EarlyCDT Lung for assessing risk of lung cancer in solid lung nodules

1.1 There is not enough evidence to recommend routine use of EarlyCDT Lung for assessing the risk of lung cancer in solid lung nodules.

1.2 Further research is recommended (see section 4) on:

Why the committee made these recommendations

EarlyCDT Lung is used to assess the risk of lung cancer in solid lung nodules. Accurate risk assessment can prevent delayed treatment of malignant nodules or unnecessary biopsies of benign nodules. But, the evidence of how well EarlyCDT Lung works is limited and uncertain.

The company intends for EarlyCDT Lung results to be used to update a person's existing lung cancer risk assessment. But, most studies used EarlyCDT Lung results to classify nodules as benign or malignant. Therefore, most of the existing data does not represent the intended use of the test in updating estimates of lung cancer risk and further validation is needed.

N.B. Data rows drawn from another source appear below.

/-- R135, R136, R137, R138, R139: EMERGENCY_IN going asserted shuts off exactly the channels whose masks name
EMERGENCY, leaves the latches of the rest, and raises SHUTOFF in all four sets where it shut off a channel that drove;
going deasserted it changes no latch and no output. Each channel shut off takes its safe action: a modulated pin its
level, under HOLD the level it has at that moment; a discrete channel its state, its time restarting where it changes;
a formed pair its pair safe action; the rest stay, and nothing else changes. Asserted already, it changes nothing (the
model's reading, assumption 31). Where a period counter stands at that moment is free (assumption 4), and a safe state
takes the stroke time of its own entry (the model's reading, assumption 29). -/
def Obligations.EmergencyShutsOff : Prop :=
  ∀ s : State,
    (s.shu.emergencyIn = false → ∃ t, exec .emergencyInAssert s = .next t ∧ t.shu.emergencyIn = true ∧
      (∀ c, t.shutOff c = (s.shutOff c || ((s.shutoff c).mask.emergency && !s.odu.oddMember c))) ∧
      (∀ c, s.shutOff c = false → t.shutOff c = true → ∀ q, t.flag q .shutoff = .fresh) ∧
      ((∀ c, t.shutOff c = s.shutOff c) → t.odu = s.odu ∧ t.evu = s.evu) ∧
      shutDown { s with shu := { s.shu with emergencyIn := true } } t
        (fun c => s.shutOff c = false ∧ (s.shutoff c).mask.emergency = true ∧ s.odu.oddMember c = false) ∧
      t.cmdt = s.cmdt ∧ t.circuits = s.circuits ∧ t.lbi = s.lbi) ∧
    (s.shu.emergencyIn = true → exec .emergencyInAssert s = .next s) ∧
    exec .emergencyInDeassert s = .next { s with shu := { s.shu with emergencyIn := false } }

/-- R141, R142: the rows of REARM for an editor seat. A number above 63 is refused BAD_VALUE, an input channel and the
odd member of a formed pair BAD_TARGET; a driving channel is answered DONE and nothing changes; while a cause of its
mask holds a shut-off channel is refused CAUSE_ACTIVE; otherwise its latch becomes DRIVING and no other latch moves. A
modulated channel's pin keeps its level. A discrete channel applies its held change if its minimum is met, and else
keeps its output and what it holds. A pair in SAFE_WAITING waits on; in any other safe state a drive it has asserted is
released, and it judges its target. A held change that equals its channel's output is no change and goes (the model's
reading, assumption 21). No step takes a latch from SHUT_OFF but an accepted REARM of the channel, a write
that forms a pair whose odd channel it is (R140), and the power-on reset. -/
def Obligations.RearmNeedsEveryCauseGone : Prop :=
  let cleared (s : State) (c : OutCh) : Prop :=
    ∀ cause, (s.shutoff c).mask.names cause = true → s.causeHolds c cause = false
  (∀ (s : State) (seat : Seat) (r : Request), s.serves seat .rearm r → s.editor seat = true →
    (64 ≤ (r.word 0).toNat → exec (.rearm seat) s = .next (s.answer seat r .badValue [])) ∧
    (32 ≤ (r.word 0).toNat → (r.word 0).toNat ≤ 63 → exec (.rearm seat) s = .next (s.answer seat r .badTarget [])) ∧
    ∀ c : OutCh, (r.word 0).toNat = c.val →
      (s.odu.oddMember c = true → exec (.rearm seat) s = .next (s.answer seat r .badTarget [])) ∧
      (s.odu.oddMember c = false →
        (s.shutOff c = false → exec (.rearm seat) s = .next (s.answer seat r .done [])) ∧
        (s.shutOff c = true → ∀ cause, (s.shutoff c).mask.names cause = true → s.causeHolds c cause = true →
          exec (.rearm seat) s = .next (s.answer seat r .causeActive [])) ∧
        (s.shutOff c = true → cleared s c →
          ∃ t : State, exec (.rearm seat) s = .next (t.answer seat r .done []) ∧ t.shutOff c = false ∧
            (∀ c', c' ≠ c → t.shutoff c' = s.shutoff c') ∧ t.shutoff c = { s.shutoff c with latched := false } ∧
            t = { s with
              odu := { s.odu with pairs := t.odu.pairs, discretes := t.odu.discretes }
              shu := { s.shu with records := t.shu.records } } ∧
            t.odu.mods = s.odu.mods ∧ (∀ k, evenCh k ≠ c → t.odu.pairs.read k = s.odu.pairs.read k) ∧
            (∀ d : DiscCh, discCh d ≠ c → t.odu.discretes.read d = s.odu.discretes.read d) ∧
            (∀ d : DiscCh, discCh d = c →
              let x := s.odu.discretes.read d
              let due := 100 * (if x.on then x.minOn else x.minOff) ≤ x.time
              (∀ want, x.held = some want → want ≠ x.on → due →
                t.odu.discretes.read d = { x with on := want, time := 0, held := none }) ∧
              (x.held = some x.on → due → t.odu.discretes.read d = { x with held := none }) ∧
              (x.held = none ∨ ¬due → t.odu.discretes.read d = x)) ∧
            (∀ k p, evenCh k = c → (s.odu.pairs.read k).run = some p →
              let q := s.odu.pairs.read k
              ∃ p', t.odu.pairs.read k = { q with run := some p' } ∧
                (∀ d, p.state = .safeWaiting d → p' = { p with state := .waiting }) ∧
                (p.state = .safeRest → PairRun.judgedAs q { p with state := .idle } p') ∧
                (∀ d, (p.state = .safeDriving d ∨ p.state = .safeEnd d) →
                  PairRun.judgedAs q { (p.afterRelease q d) with state := .idle } p')) ∧
            t.cmdt = s.cmdt ∧ t.evu = s.evu ∧ t.lbi = s.lbi))) ∧
  ∀ (s t : State) (c : OutCh), step s = .next t → s.shutOff c = true → t.shutOff c = false →
    ∃ i rest, s.pending = i :: rest ∧ ((∃ st, i = .powerOnReset st) ∨
      (∃ seat r, i = .rearm seat ∧ s.serves seat .rearm r ∧ s.editor seat = true ∧ (r.word 0).toNat = c.val ∧
        cleared s c) ∨
      ∃ seat r k, i = .pairForm seat ∧ s.servesWrite seat (.pair k) r ∧ s.editor seat = true ∧
        (s.odu.pairs.read k).run = none ∧ oddCh k = c)

/-! ### What every step keeps -/

/-- R8, R10, R11, R13, R14: in every record in use the winner is the one its live demands, the rank table and the
standings give; the arbitrated value is the winner's, or with none the fallback's; the effective command is the
arbitrated value within the static limits and under the guard bound; and that bound is the one the bounds of the
record's circuit give its role, none without a circuit or with a DISABLED one. So an enabled circuit's guard bound is
satisfied by its channels' effective commands. Every step keeps it so. -/
def Obligations.RecordsStayJudged : Prop :=
  (∀ s t : State, s.winnersRight → s.commandsSettled → step s = .next t → t.winnersRight ∧ t.commandsSettled) ∧
  (∀ s t : State, s.valuesRight → step s = .next t → t.valuesRight) ∧
  (∀ s t : State, s.boundsHanded → step s = .next t → t.boundsHanded) ∧
  ∀ (s : State) (c : OutCh) (n : CircuitNo), s.boundsHanded → s.commandsSettled → (s.record c).circuit = some n →
    (∀ v, (s.record c).role = .fan → (s.circuit n).bounds.fanCeiling = some v → (s.record c).effective ≤ v) ∧
    (∀ v, (s.record c).role = .bypass → (s.circuit n).bounds.bypassFloor = some v → v ≤ (s.record c).effective) ∧
    ∀ v, (s.record c).role = .pump →
      (if 24 ≤ c.val then (s.circuit n).bounds.discretePump else (s.circuit n).bounds.modulatedPump) = some v →
      v ≤ (s.record c).effective

/-- R1, R2: no record holds a slot of a BARRED seat, and the odd record of a formed pair holds none: every step keeps
it so. -/
def Obligations.BarredSeatsHoldNoSlot : Prop :=
  ∀ s t : State, s.slotsAllowed → step s = .next t → t.slotsAllowed

/-- R13: every effective command lies from 0 to 1000, with the ranges of the settings, slots and bounds it is made of:
every step keeps it so. -/
def Obligations.EffectiveCommandsStayInRange : Prop :=
  ∀ s t : State, s.commandsInRange → step s = .next t → t.commandsInRange

/-- R122, R123, R128: every formed pair's estimate lies from 0 to 1000 and is 0 while UNSYNCED, and while a dead time
runs only the drive released last may be asserted: every step keeps it so. -/
def Obligations.PairsStaySafe : Prop :=
  ∀ s t : State, s.pairsSafe → step s = .next t → t.pairsSafe

/-- R146, R151: no fault count exceeds 511 and no line holds more than four requests: every step keeps it so. -/
def Obligations.CountsAndLinesStayBounded : Prop :=
  ∀ s t : State, s.linesBounded → step s = .next t → t.linesBounded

It is also unclear how EarlyCDT Lung will affect lung nodule management in the NHS. This is because there were no studies to show how EarlyCDT Lung affects clinical decision making for people with lung nodules and there is significant variation in management of intermediate-risk nodules in the NHS.

It is also difficult to assess the impact of EarlyCDT Lung on long-term patient outcomes. This is because there is limited data on the factors that might affect disease progression, how lung nodules change during CT surveillance and the likelihood and impact of unnecessary biopsy or surgical removal.

Because of the limited clinical evidence, the cost effectiveness of EarlyCDT Lung was not assessed and so it has not been recommended. Further research is needed on both the EarlyCDT Lung test and on the impact of current lung nodule management. Without more data on current management, it will be difficult to quantify the impact of EarlyCDT Lung and other new tests for assessing lung nodules.